WHAT IS EXPECTED » Only one span of the listing below should come back. It runs from the line with "(h _ (List.getElem_mem _))" through the line with "inductive BoardStep (s", and each of its lines must be reproduced exactly.
------------------------------
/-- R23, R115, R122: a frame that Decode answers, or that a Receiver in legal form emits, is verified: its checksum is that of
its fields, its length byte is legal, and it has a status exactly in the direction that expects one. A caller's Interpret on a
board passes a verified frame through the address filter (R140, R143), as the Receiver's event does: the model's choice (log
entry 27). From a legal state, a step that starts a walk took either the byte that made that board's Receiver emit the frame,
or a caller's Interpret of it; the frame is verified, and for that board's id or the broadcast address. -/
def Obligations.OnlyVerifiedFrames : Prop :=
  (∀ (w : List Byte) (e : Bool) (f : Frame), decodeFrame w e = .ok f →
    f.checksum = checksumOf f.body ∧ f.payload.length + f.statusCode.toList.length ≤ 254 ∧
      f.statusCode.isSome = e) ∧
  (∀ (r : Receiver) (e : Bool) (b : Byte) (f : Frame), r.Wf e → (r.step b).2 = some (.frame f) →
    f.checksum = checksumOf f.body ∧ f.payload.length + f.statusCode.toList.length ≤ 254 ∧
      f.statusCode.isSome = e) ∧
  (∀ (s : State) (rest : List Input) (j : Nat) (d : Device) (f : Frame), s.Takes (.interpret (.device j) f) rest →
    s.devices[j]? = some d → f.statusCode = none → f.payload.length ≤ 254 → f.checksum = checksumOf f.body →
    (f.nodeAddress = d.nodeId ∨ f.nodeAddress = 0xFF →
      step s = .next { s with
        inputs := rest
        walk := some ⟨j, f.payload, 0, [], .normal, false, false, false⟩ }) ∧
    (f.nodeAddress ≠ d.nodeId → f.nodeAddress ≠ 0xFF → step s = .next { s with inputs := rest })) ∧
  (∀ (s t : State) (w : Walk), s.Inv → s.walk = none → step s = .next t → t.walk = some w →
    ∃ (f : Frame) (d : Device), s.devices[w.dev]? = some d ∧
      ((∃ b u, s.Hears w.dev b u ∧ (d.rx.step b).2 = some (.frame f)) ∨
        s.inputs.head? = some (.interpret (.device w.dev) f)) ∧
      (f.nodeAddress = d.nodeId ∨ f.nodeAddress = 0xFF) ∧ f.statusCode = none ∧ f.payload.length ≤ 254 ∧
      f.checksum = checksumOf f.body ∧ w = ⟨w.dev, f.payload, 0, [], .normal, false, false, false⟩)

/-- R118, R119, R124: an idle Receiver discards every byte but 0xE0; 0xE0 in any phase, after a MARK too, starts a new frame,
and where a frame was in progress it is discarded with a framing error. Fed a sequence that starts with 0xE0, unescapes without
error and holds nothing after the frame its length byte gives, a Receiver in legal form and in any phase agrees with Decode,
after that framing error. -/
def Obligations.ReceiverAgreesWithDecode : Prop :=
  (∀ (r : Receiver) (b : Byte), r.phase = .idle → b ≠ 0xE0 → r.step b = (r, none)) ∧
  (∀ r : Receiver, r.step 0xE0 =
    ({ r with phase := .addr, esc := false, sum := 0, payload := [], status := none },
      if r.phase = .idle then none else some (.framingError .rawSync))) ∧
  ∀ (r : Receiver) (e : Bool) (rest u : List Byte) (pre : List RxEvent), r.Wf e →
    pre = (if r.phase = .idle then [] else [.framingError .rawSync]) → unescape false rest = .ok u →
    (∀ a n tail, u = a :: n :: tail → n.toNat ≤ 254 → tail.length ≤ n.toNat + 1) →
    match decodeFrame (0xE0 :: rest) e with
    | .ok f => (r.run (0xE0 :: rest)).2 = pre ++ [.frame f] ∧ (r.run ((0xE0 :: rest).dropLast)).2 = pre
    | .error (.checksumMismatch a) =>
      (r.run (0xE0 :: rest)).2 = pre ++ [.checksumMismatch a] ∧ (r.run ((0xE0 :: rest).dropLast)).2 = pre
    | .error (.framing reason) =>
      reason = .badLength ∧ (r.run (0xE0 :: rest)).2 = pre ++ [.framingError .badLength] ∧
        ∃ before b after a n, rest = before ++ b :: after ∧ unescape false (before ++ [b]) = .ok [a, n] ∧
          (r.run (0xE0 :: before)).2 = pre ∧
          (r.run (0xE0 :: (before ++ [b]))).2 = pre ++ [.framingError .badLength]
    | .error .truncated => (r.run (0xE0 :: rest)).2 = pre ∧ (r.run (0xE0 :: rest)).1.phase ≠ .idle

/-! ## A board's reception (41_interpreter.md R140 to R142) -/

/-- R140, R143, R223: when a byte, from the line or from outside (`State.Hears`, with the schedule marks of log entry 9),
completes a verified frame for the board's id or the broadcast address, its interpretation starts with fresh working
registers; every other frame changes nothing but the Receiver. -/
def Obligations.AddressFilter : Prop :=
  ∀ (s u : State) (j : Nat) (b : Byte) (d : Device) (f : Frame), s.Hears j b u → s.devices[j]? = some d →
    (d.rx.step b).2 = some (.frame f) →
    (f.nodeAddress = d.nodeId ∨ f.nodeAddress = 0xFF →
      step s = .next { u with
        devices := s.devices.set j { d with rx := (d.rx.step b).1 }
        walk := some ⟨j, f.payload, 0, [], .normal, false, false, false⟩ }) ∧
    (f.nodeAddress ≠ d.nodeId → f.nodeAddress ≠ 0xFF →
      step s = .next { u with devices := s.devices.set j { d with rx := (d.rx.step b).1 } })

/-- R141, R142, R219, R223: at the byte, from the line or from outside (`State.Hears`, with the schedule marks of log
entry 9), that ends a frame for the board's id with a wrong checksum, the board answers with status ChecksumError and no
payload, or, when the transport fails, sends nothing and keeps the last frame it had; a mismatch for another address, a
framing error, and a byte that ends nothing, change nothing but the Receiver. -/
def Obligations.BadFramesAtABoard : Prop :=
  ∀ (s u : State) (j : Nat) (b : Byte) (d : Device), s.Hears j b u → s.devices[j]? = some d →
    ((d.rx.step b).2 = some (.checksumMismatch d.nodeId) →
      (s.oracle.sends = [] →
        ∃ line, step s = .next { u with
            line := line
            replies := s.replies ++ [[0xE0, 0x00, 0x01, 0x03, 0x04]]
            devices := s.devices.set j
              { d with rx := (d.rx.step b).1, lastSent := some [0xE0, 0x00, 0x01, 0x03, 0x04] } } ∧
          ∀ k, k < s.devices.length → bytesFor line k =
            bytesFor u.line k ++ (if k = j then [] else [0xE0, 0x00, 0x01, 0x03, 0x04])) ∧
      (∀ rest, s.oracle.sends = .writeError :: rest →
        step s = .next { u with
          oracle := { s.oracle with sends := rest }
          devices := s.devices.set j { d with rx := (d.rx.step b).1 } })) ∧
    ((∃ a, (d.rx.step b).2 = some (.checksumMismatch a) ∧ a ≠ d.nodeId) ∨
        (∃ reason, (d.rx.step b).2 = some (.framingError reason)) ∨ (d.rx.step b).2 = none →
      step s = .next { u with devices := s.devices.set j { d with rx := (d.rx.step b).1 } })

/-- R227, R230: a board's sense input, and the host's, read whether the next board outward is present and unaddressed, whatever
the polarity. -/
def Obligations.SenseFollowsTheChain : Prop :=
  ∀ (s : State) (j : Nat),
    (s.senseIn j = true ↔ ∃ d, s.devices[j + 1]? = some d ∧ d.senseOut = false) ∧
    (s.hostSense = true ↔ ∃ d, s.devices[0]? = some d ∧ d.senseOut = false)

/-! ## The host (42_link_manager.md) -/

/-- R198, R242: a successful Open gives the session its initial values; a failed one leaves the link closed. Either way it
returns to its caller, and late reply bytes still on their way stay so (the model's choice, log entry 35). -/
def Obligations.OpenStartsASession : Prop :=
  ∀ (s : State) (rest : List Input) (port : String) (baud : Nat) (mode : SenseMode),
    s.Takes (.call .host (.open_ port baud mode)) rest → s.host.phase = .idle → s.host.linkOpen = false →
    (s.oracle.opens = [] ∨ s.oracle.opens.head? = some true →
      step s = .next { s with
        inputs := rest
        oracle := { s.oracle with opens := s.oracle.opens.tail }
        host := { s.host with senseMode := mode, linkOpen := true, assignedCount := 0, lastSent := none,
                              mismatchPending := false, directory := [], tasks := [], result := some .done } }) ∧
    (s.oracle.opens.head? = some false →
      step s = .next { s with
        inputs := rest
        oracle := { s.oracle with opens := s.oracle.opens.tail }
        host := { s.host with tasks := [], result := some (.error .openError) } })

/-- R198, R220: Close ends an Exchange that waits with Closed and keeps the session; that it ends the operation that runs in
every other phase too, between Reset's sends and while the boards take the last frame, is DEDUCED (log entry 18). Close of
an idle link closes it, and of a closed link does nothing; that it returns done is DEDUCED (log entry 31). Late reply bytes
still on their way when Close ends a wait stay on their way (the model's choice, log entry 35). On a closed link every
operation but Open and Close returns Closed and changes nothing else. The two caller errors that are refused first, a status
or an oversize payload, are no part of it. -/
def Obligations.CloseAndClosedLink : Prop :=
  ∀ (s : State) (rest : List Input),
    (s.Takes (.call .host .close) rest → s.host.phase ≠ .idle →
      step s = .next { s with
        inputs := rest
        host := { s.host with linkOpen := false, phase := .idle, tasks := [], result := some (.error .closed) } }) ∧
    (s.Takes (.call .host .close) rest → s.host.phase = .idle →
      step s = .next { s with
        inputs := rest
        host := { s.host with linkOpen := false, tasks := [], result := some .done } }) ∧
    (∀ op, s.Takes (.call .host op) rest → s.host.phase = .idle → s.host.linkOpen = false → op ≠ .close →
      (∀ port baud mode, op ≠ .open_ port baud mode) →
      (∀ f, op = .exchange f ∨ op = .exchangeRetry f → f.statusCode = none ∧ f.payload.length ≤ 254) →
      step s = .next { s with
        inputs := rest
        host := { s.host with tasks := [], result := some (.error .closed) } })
------------------------------
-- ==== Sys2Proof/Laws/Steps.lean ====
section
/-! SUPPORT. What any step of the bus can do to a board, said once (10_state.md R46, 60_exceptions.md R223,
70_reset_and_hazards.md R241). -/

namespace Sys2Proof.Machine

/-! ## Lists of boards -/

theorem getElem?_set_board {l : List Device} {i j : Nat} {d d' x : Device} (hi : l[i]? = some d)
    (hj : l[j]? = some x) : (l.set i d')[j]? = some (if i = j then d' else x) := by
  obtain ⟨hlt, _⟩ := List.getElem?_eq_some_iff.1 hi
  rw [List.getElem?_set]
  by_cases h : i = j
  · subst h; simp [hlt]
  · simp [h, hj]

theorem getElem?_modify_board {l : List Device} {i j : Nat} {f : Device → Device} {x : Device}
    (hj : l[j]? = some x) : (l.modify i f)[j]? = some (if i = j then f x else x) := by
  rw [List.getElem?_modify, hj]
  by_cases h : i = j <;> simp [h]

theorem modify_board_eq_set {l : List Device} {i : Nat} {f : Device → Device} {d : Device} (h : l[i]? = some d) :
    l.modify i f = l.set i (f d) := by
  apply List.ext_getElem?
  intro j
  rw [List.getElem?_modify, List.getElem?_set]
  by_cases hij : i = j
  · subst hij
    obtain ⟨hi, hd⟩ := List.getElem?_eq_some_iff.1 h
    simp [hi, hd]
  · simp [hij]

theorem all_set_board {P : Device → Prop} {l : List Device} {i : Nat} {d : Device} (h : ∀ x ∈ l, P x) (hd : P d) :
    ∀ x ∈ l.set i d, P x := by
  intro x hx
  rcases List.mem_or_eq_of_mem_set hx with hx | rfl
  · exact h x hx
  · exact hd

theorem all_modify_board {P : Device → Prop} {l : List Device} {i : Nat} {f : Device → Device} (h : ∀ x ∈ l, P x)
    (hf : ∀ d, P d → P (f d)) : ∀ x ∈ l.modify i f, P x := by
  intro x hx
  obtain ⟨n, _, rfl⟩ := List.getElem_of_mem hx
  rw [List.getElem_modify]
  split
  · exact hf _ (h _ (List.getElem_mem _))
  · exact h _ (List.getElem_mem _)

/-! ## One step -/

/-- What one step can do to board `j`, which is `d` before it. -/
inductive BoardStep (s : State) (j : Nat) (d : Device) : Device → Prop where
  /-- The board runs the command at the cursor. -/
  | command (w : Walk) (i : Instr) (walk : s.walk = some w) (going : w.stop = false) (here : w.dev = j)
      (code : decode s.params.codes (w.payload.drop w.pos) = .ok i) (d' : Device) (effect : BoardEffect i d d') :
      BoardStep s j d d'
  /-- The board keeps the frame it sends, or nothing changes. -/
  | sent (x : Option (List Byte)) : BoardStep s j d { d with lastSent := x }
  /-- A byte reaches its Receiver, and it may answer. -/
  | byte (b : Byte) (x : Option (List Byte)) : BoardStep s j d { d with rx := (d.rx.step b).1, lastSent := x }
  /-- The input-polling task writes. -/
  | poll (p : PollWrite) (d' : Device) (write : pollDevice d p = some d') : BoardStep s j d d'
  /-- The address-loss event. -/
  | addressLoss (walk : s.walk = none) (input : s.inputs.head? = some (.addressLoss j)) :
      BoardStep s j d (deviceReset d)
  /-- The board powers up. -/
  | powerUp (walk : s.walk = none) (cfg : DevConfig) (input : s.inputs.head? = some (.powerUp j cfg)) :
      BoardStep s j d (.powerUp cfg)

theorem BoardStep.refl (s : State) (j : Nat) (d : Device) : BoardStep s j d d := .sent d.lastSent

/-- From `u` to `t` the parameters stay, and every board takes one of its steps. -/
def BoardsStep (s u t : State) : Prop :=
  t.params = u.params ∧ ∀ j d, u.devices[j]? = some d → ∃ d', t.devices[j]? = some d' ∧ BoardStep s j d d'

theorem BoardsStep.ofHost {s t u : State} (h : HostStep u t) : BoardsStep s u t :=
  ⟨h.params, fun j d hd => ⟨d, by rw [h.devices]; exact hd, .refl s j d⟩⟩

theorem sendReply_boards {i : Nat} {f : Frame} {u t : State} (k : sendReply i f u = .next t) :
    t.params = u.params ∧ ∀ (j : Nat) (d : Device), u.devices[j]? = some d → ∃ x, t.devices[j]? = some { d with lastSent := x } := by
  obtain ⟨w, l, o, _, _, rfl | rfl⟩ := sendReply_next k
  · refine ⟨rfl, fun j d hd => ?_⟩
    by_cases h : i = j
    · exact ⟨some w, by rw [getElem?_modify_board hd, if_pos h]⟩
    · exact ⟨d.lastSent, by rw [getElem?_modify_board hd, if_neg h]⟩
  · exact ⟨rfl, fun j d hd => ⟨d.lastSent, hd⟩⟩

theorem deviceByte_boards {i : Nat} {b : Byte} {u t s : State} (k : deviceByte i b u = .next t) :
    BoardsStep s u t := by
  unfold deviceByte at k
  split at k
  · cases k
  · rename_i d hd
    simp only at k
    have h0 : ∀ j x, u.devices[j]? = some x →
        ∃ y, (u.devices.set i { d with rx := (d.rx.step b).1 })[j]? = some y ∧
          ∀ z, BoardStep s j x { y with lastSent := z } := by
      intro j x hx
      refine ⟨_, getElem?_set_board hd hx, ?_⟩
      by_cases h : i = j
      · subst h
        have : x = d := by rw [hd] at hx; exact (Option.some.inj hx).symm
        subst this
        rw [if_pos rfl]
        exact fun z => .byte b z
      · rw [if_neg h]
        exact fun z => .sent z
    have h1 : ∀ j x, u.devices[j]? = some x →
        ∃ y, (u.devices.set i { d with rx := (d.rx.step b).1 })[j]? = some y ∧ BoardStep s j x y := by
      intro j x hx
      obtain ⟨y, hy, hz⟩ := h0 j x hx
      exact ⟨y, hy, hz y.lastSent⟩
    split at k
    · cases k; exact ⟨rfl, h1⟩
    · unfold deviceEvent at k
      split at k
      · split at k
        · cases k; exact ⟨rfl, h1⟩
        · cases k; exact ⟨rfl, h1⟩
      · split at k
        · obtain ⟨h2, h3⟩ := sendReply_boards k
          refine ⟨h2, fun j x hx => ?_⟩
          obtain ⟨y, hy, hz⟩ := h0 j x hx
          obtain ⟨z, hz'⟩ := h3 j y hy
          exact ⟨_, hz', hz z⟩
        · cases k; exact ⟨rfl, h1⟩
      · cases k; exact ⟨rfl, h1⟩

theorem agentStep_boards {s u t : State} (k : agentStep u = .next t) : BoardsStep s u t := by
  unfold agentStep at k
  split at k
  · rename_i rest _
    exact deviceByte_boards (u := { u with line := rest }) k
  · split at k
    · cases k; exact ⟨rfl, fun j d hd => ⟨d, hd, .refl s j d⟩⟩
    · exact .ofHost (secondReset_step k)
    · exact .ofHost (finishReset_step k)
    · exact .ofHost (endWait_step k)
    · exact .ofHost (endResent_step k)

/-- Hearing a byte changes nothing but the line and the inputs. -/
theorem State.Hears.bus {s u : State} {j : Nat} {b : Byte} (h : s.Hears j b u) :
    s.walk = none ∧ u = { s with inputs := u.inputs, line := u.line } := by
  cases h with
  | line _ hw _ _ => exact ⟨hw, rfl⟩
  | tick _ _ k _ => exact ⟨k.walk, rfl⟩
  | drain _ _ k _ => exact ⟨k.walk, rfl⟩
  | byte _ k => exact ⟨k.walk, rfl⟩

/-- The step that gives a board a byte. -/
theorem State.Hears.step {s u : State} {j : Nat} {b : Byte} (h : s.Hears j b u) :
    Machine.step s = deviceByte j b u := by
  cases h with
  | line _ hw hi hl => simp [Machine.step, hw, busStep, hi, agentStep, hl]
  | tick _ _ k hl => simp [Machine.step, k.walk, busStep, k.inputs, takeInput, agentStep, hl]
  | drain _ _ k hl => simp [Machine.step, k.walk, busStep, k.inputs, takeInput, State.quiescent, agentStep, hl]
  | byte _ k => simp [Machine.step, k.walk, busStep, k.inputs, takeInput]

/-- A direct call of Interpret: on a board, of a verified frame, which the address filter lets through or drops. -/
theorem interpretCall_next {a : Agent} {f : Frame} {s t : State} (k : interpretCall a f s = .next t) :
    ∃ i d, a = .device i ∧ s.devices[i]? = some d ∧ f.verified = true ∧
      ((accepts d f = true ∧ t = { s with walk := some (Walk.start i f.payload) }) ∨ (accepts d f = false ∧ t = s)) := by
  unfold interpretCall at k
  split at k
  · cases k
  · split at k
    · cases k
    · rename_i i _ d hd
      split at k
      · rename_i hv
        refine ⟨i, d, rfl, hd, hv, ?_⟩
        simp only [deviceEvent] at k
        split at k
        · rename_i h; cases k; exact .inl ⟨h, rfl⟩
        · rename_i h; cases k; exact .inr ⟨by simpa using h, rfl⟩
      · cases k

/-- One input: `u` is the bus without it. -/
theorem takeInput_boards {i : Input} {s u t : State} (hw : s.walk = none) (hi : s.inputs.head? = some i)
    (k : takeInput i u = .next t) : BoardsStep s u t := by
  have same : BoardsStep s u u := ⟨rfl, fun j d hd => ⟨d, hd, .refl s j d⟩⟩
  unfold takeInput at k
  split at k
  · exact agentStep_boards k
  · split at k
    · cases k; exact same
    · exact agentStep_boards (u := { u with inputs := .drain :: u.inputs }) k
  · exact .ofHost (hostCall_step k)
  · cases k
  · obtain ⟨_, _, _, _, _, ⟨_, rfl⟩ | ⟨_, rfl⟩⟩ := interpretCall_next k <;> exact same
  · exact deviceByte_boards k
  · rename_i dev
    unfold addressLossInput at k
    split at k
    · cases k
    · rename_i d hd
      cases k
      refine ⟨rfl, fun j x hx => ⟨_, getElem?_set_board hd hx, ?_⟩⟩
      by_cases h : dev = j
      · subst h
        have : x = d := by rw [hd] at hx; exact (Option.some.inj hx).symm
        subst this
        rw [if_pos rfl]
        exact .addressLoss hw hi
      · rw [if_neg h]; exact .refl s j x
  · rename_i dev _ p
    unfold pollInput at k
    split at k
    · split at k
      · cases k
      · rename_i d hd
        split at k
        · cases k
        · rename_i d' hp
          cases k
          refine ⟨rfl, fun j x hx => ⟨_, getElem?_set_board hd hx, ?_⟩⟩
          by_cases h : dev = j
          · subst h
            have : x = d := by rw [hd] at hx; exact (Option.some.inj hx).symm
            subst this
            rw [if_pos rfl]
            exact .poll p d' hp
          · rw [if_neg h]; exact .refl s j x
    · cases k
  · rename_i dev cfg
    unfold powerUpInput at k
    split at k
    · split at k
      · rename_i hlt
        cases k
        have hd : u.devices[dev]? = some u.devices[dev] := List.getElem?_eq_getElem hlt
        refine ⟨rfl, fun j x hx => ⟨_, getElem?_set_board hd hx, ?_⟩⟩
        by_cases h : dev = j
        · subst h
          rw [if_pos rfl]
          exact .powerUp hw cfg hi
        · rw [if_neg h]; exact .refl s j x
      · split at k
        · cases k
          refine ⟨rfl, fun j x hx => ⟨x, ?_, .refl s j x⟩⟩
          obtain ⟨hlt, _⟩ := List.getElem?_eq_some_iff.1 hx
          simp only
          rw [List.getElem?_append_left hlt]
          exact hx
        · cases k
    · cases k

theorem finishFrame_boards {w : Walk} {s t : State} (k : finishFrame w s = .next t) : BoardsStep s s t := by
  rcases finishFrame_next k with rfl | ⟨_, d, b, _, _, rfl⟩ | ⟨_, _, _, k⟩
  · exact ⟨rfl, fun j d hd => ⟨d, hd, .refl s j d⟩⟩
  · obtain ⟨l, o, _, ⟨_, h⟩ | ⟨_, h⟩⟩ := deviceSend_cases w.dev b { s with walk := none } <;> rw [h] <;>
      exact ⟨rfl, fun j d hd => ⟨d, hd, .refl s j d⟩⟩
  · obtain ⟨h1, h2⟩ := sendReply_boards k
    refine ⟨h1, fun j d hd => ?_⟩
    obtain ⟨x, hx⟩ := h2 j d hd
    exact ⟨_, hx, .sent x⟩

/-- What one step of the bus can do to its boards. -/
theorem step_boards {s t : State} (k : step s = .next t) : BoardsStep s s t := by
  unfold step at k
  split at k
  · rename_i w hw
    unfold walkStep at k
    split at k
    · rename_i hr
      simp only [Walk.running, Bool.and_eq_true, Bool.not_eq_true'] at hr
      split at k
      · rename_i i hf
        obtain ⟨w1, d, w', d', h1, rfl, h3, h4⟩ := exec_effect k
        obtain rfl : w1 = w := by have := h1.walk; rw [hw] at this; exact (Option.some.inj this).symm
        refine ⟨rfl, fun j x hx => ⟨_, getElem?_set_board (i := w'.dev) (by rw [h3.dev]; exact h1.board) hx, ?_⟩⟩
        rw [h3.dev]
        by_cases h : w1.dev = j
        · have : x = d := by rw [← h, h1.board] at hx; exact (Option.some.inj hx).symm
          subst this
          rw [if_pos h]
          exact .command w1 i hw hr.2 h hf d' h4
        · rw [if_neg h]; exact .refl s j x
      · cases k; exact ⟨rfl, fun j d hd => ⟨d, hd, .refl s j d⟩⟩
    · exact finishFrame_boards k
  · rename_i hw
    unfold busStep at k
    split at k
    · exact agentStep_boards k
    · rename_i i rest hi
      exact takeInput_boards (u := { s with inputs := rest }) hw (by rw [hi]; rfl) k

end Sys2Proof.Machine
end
------------------------------
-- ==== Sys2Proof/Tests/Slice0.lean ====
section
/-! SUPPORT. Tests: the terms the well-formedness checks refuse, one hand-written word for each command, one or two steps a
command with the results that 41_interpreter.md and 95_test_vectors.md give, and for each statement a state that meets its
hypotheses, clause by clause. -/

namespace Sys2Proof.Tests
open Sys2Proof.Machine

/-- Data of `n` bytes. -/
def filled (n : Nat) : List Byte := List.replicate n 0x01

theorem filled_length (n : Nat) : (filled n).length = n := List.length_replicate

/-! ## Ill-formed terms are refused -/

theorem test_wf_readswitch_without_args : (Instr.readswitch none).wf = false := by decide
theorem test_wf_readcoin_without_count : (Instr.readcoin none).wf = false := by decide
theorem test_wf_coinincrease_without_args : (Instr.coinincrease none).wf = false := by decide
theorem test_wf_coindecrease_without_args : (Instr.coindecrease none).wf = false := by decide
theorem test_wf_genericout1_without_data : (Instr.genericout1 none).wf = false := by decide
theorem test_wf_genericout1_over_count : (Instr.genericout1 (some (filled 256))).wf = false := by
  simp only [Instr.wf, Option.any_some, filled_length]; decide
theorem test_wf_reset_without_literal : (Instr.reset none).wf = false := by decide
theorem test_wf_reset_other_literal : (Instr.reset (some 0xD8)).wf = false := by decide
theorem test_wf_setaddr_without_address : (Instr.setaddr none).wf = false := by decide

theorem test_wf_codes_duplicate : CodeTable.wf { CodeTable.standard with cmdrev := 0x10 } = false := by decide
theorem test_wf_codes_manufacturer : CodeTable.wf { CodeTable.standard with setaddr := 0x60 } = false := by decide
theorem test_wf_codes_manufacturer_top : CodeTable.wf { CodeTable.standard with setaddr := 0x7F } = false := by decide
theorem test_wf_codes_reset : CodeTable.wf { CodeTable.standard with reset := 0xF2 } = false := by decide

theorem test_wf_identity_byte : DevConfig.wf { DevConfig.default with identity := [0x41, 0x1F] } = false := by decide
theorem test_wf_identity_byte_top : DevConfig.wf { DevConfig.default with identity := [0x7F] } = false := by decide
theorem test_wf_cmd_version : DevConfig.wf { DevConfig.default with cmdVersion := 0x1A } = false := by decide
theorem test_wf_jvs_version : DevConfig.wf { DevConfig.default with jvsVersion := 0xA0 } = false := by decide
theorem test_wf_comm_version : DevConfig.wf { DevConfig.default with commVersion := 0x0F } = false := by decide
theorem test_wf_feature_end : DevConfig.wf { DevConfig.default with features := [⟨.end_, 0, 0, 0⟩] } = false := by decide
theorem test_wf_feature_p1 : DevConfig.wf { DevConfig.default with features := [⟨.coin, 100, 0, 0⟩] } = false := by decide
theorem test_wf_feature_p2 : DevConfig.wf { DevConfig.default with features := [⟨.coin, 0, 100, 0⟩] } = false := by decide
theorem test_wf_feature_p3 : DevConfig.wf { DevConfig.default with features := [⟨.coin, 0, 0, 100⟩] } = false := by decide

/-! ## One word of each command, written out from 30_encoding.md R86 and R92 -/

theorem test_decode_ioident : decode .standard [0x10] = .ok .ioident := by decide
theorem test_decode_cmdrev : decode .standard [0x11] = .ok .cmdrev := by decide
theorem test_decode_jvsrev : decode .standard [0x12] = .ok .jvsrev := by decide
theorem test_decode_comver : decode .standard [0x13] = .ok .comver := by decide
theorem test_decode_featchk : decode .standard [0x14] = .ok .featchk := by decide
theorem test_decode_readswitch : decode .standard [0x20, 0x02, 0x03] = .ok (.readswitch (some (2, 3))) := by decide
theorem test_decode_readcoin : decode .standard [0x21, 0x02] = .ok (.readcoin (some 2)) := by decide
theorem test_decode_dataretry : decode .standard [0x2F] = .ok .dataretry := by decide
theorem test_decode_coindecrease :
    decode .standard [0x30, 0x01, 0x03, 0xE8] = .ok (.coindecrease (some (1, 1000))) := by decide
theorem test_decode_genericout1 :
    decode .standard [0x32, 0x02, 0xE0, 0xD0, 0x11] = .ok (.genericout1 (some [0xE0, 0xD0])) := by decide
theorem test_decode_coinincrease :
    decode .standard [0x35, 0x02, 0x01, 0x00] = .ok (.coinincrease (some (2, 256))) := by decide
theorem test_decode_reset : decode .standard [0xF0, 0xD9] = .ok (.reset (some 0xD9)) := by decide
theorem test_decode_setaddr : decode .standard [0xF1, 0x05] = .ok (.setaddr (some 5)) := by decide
------------------------------
RESULT OF THE EXERCISE »
  · exact hf _ (h _ (List.getElem_mem _))
  · exact h _ (List.getElem_mem _)

/-! ## One step -/

/-- What one step can do to board `j`, which is `d` before it. -/
inductive BoardStep (s : State) (j : Nat) (d : Device) : Device → Prop where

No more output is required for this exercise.